■ DATA SECTION:
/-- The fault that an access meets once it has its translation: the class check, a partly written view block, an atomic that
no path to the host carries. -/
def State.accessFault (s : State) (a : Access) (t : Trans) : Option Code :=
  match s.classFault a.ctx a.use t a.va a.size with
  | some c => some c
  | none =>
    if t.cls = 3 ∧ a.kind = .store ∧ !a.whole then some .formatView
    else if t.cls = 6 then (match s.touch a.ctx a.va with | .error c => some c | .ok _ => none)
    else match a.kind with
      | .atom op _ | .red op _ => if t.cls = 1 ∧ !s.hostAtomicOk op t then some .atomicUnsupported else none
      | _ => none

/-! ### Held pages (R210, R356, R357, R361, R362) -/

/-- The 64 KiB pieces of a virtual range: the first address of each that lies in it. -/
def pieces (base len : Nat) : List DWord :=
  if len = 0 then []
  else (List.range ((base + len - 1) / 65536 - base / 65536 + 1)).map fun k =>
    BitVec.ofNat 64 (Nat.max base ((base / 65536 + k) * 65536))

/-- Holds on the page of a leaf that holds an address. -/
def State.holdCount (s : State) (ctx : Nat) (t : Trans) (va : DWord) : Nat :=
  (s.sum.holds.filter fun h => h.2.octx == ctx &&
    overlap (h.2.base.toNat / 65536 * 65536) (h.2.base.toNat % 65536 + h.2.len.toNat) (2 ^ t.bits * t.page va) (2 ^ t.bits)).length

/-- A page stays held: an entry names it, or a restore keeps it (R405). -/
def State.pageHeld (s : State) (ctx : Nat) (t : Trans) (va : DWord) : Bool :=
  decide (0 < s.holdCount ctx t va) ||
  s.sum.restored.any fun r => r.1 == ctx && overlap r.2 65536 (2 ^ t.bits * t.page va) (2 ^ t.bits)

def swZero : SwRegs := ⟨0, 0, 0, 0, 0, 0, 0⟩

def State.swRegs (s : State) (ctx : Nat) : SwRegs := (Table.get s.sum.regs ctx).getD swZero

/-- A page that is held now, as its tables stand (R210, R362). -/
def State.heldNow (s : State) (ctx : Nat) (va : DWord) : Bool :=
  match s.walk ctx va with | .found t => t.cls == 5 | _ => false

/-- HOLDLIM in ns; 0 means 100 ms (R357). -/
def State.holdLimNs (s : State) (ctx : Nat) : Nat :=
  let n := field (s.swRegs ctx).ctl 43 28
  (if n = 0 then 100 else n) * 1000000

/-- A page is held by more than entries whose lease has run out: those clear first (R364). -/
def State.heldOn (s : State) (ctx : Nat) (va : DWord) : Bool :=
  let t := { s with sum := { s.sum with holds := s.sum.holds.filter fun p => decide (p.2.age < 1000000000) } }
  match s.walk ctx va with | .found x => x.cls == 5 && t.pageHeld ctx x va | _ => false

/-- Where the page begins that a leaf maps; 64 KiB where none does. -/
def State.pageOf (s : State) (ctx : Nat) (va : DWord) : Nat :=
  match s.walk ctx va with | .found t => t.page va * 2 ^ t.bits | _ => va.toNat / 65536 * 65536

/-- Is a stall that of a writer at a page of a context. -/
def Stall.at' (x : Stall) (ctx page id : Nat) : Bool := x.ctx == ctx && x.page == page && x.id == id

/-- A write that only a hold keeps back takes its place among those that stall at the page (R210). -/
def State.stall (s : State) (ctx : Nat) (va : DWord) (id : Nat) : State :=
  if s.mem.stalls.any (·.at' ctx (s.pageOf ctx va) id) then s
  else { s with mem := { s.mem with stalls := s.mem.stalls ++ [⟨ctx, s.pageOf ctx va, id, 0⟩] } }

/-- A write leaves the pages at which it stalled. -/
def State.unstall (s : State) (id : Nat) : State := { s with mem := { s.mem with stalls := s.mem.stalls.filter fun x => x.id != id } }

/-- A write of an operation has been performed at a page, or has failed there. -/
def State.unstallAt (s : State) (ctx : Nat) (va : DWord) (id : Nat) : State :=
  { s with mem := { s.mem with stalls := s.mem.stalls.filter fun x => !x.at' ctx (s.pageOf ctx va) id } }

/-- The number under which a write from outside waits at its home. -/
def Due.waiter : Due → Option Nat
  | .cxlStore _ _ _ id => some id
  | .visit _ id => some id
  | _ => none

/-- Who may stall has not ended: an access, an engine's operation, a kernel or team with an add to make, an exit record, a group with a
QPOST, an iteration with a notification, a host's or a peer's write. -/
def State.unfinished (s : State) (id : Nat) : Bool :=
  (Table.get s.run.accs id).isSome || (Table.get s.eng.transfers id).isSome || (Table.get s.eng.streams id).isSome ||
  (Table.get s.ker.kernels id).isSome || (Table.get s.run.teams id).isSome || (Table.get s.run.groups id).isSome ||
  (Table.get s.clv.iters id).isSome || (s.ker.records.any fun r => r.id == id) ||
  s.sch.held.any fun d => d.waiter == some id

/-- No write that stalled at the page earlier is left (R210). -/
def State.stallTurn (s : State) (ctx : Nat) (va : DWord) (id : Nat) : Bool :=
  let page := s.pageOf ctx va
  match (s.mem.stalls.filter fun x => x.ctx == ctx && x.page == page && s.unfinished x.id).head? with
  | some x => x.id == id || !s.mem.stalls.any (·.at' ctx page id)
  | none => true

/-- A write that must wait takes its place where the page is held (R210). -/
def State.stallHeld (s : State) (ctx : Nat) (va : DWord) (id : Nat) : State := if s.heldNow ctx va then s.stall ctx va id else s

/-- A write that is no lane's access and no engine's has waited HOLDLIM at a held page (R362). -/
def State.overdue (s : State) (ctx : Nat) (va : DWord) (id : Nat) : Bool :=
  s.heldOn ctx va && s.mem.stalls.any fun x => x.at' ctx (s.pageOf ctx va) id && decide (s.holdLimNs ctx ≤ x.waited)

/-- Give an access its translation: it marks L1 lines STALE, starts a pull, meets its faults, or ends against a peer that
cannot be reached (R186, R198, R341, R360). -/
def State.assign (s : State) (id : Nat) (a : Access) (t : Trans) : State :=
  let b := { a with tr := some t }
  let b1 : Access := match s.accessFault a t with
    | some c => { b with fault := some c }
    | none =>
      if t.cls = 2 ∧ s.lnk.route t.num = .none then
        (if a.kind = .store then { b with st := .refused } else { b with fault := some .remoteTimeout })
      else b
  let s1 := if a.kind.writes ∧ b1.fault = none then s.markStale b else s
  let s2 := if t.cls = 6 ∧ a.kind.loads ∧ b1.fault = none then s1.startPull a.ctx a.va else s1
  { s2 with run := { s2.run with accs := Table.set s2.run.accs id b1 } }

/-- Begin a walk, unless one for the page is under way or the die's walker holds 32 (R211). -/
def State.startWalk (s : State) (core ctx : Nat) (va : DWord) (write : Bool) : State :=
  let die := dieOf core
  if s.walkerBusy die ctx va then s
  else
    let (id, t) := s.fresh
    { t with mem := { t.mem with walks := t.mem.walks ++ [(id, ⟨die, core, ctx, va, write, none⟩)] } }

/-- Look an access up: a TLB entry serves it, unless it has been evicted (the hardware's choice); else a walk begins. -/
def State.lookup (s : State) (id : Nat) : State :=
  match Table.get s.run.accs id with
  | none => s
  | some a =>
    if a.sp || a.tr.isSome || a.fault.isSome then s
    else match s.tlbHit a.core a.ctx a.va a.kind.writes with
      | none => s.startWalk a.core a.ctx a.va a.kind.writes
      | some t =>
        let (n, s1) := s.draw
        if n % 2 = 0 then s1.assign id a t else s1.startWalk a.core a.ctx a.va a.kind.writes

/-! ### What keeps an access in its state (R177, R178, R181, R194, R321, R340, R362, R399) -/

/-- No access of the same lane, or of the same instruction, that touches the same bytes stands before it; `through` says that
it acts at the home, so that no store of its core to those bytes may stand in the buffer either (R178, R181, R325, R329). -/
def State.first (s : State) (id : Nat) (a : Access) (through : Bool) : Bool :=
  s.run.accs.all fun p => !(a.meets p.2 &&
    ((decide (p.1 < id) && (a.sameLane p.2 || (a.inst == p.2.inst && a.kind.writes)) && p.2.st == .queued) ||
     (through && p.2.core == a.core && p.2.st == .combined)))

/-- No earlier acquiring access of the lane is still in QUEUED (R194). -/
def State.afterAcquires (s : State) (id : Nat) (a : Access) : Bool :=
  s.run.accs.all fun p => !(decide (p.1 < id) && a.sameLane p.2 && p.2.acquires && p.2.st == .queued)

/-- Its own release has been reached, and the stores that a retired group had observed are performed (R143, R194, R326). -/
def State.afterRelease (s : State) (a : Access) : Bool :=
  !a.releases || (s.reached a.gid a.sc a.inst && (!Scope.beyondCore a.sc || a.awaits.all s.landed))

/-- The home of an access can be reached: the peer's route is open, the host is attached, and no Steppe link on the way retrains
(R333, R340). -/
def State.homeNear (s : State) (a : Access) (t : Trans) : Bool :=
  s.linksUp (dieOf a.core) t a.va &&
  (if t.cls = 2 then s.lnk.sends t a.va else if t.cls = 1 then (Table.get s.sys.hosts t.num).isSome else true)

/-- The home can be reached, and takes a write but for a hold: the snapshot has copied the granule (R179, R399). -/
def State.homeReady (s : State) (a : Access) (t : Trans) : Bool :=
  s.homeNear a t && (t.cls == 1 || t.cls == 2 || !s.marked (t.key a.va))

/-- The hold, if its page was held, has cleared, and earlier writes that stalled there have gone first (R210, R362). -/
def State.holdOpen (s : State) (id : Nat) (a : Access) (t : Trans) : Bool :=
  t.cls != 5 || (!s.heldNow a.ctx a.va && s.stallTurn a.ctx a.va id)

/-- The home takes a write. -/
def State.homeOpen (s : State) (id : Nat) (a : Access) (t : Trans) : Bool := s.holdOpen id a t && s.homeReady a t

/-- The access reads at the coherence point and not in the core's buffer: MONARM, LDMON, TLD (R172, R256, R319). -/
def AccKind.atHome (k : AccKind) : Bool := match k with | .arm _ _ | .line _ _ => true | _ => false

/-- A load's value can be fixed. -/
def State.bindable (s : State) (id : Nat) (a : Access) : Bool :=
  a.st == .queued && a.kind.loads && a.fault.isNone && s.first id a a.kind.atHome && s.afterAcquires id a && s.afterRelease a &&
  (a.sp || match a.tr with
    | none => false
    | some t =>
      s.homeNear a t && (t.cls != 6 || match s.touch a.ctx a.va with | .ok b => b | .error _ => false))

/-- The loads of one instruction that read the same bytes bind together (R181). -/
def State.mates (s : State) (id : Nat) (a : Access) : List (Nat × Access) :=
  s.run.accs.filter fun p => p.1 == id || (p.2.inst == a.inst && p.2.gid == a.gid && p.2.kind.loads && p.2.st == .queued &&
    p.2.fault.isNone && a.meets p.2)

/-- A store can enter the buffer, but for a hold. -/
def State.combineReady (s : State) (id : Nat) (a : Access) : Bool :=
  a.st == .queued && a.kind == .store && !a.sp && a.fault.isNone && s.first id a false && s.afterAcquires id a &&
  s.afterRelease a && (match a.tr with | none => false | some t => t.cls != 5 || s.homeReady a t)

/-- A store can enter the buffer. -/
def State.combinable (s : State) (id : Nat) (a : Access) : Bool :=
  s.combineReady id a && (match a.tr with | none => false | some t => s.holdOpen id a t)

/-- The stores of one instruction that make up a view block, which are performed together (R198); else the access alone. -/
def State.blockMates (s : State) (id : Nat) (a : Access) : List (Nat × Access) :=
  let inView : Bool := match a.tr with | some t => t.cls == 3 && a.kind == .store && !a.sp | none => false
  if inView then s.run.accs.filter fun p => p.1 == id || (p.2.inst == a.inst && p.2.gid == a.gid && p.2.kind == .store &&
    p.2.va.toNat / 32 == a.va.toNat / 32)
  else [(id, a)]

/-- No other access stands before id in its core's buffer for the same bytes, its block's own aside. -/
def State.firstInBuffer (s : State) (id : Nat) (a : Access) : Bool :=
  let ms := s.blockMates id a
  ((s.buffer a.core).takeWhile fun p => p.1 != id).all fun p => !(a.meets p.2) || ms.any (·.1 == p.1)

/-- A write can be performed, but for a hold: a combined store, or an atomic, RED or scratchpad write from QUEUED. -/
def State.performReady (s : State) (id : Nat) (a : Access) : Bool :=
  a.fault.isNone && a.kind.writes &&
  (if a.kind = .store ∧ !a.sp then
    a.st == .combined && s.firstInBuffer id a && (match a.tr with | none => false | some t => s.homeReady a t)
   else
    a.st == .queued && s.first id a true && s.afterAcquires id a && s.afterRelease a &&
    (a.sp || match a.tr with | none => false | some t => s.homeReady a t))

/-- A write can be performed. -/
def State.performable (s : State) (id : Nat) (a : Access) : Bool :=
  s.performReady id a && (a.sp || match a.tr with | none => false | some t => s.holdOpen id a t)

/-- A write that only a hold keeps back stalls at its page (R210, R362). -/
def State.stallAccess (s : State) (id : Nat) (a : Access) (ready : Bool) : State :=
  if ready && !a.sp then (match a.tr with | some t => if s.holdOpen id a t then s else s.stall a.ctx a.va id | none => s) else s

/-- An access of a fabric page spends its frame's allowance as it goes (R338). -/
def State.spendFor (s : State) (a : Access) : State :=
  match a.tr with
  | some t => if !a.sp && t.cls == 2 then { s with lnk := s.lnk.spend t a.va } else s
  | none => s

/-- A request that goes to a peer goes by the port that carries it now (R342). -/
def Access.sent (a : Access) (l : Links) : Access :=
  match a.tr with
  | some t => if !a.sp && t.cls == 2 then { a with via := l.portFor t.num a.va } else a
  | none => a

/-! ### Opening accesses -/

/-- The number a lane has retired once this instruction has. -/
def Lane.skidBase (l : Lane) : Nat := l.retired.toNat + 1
--
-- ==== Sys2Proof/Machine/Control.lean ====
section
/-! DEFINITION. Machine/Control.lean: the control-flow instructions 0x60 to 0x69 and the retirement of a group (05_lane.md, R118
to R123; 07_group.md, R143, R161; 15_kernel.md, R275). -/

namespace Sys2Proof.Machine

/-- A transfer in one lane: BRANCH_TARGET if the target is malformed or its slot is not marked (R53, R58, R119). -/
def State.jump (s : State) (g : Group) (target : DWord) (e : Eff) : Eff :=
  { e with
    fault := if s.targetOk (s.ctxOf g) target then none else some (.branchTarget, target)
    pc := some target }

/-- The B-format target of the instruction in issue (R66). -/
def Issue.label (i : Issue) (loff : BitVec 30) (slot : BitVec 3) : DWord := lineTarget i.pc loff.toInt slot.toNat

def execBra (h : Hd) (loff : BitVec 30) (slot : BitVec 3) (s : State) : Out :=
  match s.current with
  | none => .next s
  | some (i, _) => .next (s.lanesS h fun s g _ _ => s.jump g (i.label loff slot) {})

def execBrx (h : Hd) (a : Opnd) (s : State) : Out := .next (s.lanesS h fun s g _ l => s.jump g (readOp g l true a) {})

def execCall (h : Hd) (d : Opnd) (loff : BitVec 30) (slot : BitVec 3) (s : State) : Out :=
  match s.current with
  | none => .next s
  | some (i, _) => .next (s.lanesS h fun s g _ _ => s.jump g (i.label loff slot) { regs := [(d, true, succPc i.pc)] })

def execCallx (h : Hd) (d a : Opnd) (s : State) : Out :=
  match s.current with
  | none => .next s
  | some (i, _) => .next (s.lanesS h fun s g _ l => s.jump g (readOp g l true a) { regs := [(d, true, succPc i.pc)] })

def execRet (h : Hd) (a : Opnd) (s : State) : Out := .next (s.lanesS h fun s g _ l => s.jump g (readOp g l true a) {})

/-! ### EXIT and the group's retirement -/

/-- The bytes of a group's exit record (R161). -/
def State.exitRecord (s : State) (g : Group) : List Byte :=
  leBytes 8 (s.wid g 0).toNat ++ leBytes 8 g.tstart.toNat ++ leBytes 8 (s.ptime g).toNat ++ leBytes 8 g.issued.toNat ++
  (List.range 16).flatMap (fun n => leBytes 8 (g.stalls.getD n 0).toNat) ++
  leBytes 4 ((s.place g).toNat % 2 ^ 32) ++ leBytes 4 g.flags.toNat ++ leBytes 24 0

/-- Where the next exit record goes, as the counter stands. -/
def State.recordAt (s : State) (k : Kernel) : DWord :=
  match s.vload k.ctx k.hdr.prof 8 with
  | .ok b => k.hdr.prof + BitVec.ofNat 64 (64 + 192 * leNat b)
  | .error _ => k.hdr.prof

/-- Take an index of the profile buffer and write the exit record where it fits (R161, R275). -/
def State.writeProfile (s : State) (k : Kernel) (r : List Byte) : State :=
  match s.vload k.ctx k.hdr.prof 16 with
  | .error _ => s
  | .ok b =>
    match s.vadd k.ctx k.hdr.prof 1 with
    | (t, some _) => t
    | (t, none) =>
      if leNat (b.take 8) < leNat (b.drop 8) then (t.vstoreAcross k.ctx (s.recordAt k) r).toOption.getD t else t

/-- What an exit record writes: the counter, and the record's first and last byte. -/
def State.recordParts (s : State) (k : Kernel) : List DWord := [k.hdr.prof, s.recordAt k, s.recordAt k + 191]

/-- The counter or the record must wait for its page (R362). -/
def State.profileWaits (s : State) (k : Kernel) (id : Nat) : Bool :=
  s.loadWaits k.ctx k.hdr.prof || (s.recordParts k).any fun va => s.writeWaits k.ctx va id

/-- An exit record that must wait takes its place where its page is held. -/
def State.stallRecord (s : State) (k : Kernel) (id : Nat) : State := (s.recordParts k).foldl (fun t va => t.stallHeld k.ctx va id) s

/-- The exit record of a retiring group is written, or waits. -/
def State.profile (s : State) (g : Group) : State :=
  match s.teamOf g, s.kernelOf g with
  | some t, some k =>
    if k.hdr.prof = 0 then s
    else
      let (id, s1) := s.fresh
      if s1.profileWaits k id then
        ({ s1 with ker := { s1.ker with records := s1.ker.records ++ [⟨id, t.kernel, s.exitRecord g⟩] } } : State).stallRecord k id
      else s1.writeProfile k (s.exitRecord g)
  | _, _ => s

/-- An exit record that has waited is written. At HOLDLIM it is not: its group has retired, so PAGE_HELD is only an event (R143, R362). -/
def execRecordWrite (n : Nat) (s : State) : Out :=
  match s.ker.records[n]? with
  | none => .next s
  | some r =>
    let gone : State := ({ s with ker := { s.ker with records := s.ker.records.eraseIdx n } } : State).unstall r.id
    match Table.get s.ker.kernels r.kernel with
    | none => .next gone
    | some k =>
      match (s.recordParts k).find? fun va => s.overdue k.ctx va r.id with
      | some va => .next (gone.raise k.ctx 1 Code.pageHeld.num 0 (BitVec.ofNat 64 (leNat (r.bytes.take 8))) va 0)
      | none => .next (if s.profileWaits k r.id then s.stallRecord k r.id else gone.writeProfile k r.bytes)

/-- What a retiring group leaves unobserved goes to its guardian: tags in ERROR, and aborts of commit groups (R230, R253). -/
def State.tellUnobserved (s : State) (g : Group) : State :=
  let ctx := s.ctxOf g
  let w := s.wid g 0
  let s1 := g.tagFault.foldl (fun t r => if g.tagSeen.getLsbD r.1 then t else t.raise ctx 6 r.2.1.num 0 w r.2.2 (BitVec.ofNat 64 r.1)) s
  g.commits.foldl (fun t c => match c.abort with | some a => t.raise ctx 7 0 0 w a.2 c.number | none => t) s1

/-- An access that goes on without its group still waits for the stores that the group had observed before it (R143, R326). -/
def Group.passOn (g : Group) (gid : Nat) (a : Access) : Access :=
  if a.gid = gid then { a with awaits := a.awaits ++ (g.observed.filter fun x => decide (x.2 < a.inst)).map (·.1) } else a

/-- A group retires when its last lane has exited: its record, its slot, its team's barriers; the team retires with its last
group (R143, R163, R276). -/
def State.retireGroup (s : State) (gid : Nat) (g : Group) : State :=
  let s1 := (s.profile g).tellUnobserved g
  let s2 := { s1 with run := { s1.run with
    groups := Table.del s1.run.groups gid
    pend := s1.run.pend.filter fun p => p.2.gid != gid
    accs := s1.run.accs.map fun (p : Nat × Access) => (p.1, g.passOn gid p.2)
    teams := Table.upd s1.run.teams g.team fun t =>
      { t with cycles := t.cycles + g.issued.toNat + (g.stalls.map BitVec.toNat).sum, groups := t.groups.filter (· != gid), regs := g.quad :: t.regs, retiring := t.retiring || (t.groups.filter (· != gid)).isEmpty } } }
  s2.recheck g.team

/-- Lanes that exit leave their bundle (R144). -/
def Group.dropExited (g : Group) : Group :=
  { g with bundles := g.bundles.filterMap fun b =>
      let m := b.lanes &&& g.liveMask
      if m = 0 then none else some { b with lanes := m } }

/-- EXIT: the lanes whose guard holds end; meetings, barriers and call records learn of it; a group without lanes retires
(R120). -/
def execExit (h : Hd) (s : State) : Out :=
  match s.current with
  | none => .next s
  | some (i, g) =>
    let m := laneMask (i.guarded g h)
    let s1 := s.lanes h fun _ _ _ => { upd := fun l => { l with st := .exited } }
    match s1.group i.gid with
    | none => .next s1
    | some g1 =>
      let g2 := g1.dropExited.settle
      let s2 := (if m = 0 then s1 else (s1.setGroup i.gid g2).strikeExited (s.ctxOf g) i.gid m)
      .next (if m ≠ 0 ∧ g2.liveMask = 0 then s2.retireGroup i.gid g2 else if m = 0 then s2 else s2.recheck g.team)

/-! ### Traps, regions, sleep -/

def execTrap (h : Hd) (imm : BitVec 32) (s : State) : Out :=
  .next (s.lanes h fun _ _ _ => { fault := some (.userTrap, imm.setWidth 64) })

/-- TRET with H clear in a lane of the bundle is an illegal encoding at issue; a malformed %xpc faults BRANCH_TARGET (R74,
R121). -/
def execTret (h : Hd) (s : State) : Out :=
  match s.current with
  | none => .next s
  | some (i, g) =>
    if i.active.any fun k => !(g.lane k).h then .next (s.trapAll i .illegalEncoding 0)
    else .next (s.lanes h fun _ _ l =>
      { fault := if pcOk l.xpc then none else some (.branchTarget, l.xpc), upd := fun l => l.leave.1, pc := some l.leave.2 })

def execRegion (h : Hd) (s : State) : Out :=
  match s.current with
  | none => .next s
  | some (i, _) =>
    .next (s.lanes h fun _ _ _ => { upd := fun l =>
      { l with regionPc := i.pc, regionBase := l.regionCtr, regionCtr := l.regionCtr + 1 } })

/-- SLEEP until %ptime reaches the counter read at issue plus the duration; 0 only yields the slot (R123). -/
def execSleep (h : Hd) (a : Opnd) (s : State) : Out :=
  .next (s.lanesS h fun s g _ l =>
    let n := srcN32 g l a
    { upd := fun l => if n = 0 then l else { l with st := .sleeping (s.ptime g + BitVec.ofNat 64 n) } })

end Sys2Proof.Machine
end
==
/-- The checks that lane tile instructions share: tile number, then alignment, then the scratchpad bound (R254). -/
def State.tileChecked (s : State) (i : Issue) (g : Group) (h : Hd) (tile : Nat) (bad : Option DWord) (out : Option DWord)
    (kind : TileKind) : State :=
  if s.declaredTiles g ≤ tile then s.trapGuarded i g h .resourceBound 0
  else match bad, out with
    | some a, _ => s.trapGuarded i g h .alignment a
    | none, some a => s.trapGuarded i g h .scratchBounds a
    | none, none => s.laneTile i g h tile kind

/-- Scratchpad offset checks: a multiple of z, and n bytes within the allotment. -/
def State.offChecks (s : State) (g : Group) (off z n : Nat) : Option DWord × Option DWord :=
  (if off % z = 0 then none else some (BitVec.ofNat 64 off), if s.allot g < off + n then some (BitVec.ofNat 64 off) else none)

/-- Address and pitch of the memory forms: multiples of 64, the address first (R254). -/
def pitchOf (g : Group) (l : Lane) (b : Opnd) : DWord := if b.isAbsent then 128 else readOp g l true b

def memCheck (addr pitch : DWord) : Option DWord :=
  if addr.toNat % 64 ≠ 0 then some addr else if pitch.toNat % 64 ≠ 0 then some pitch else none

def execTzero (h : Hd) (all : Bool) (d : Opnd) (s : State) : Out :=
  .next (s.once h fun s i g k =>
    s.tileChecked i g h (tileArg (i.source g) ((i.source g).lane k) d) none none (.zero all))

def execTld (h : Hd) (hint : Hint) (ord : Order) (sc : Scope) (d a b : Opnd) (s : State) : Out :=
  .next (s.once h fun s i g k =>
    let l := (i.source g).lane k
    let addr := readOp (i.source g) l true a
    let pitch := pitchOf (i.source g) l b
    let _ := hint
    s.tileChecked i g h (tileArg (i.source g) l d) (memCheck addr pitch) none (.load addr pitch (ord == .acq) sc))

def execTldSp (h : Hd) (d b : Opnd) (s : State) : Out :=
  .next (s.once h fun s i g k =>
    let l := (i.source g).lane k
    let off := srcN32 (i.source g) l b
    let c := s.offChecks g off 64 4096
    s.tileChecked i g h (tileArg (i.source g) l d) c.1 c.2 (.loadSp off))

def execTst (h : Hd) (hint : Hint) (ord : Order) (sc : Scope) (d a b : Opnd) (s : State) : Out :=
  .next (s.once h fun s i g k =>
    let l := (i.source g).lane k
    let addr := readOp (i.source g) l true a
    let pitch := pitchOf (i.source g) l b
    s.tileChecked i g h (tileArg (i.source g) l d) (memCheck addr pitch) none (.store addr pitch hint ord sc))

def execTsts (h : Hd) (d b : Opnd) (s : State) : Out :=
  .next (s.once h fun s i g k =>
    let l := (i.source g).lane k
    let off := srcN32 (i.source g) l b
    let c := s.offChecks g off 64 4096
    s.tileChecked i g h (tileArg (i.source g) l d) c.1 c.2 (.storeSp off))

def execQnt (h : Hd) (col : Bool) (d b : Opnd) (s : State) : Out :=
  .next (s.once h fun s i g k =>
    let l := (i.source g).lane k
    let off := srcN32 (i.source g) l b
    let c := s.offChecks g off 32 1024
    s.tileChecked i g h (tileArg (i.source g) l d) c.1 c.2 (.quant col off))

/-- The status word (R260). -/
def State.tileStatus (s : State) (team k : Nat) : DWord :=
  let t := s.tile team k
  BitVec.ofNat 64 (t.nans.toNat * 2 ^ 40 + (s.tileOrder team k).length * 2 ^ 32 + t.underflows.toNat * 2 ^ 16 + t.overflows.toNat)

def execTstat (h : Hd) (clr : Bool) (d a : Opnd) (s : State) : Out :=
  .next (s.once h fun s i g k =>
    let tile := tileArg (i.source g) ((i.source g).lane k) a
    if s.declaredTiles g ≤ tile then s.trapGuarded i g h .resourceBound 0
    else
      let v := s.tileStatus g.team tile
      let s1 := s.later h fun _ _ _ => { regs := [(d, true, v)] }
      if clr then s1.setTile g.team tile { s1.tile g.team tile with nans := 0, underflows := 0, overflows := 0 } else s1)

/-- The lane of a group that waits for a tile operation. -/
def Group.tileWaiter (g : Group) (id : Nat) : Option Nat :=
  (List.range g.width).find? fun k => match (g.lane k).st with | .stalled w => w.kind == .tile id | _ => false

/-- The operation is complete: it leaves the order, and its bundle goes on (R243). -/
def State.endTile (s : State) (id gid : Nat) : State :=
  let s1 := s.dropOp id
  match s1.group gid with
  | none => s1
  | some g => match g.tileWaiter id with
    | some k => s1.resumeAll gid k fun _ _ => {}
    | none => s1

■ TASK PROMPT:
Above are the records. Print exactly, and only, the lines from the line with "gone.writeProfile k r.bytes)" to the line with "(R230, R253). -/", both inclusive.

■ ANSWER TO THE PROBLEM:
      | none => .next (if s.profileWaits k r.id then s.stallRecord k r.id else gone.writeProfile k r.bytes)

/-- What a retiring group leaves unobserved goes to its guardian: tags in ERROR, and aborts of commit groups (R230, R253). -/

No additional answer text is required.